---------- RECORDS FOR THIS EXERCISE ----------
@[simp] theorem State.finish_cfg (s : State) (c : ResultCode) (n : Nat) : (s.finish c n).cfg = s.cfg := rfl
@[simp] theorem State.finish_conf (s : State) (c : ResultCode) (n : Nat) : (s.finish c n).conf = s.conf := rfl
@[simp] theorem State.finish_crc (s : State) (c : ResultCode) (n : Nat) : (s.finish c n).crc = s.crc := rfl
@[simp] theorem State.finish_status (s : State) (c : ResultCode) (n : Nat) : (s.finish c n).status = s.status := rfl
@[simp] theorem State.finish_result (s : State) (c : ResultCode) (n : Nat) : (s.finish c n).result = codeByte c := rfl
@[simp] theorem State.finish_info (s : State) (c : ResultCode) (n : Nat) : (s.finish c n).info = word32 n := rfl
@[simp] theorem State.finish_symLen (s : State) (c : ResultCode) (n : Nat) : (s.finish c n).symLen = s.symLen := rfl
@[simp] theorem State.finish_inCur (s : State) (c : ResultCode) (n : Nat) : (s.finish c n).inCur = s.inCur := rfl
@[simp] theorem State.finish_outCur (s : State) (c : ResultCode) (n : Nat) : (s.finish c n).outCur = s.outCur := rfl
@[simp] theorem State.finish_outBit (s : State) (c : ResultCode) (n : Nat) : (s.finish c n).outBit = s.outBit := rfl
@[simp] theorem State.finish_outLen (s : State) (c : ResultCode) (n : Nat) : (s.finish c n).outLen = s.outLen := rfl
@[simp] theorem State.finish_srcLen (s : State) (c : ResultCode) (n : Nat) : (s.finish c n).srcLen = s.srcLen := rfl
@[simp] theorem State.finish_dstCap (s : State) (c : ResultCode) (n : Nat) : (s.finish c n).dstCap = s.dstCap := rfl
@[simp] theorem State.finish_nblocks (s : State) (c : ResultCode) (n : Nat) :
    (s.finish c n).nblocks = s.nblocks := rfl
@[simp] theorem State.finish_sigPos (s : State) (c : ResultCode) (n : Nat) : (s.finish c n).sigPos = s.sigPos := rfl
@[simp] theorem State.finish_gapEnd (s : State) (c : ResultCode) (n : Nat) : (s.finish c n).gapEnd = s.gapEnd := rfl
@[simp] theorem State.finish_diagRec (s : State) (c : ResultCode) (n : Nat) :
    (s.finish c n).diagRec = s.diagRec := rfl
@[simp] theorem State.finish_diagQ (s : State) (c : ResultCode) (n : Nat) : (s.finish c n).diagQ = s.diagQ := rfl
@[simp] theorem State.finish_mem (s : State) (c : ResultCode) (n : Nat) : (s.finish c n).mem = s.mem := rfl
@[simp] theorem State.finish_freeCount (s : State) (c : ResultCode) (n : Nat) :
    (s.finish c n).freeCount = s.freeCount := rfl
@[simp] theorem State.finish_host (s : State) (c : ResultCode) (n : Nat) : (s.finish c n).host = s.host := rfl
@[simp] theorem State.finish_response (s : State) (c : ResultCode) (n : Nat) :
    (s.finish c n).response = some ⟨codeByte c, 0⟩ := rfl
@[simp] theorem State.finish_readback (s : State) (c : ResultCode) (n : Nat) :
    (s.finish c n).readback = s.readback := rfl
----------
• EXERCISE OBJECTIVE:
Reproduce the lines of the entries above from the one with "s.symLen := rfl" to the one with "s.outBit := rfl", both included, exactly and without any other line.

• ANSWER BOX:
@[simp] theorem State.finish_symLen (s : State) (c : ResultCode) (n : Nat) : (s.finish c n).symLen = s.symLen := rfl
@[simp] theorem State.finish_inCur (s : State) (c : ResultCode) (n : Nat) : (s.finish c n).inCur = s.inCur := rfl
@[simp] theorem State.finish_outCur (s : State) (c : ResultCode) (n : Nat) : (s.finish c n).outCur = s.outCur := rfl
@[simp] theorem State.finish_outBit (s : State) (c : ResultCode) (n : Nat) : (s.finish c n).outBit = s.outBit := rfl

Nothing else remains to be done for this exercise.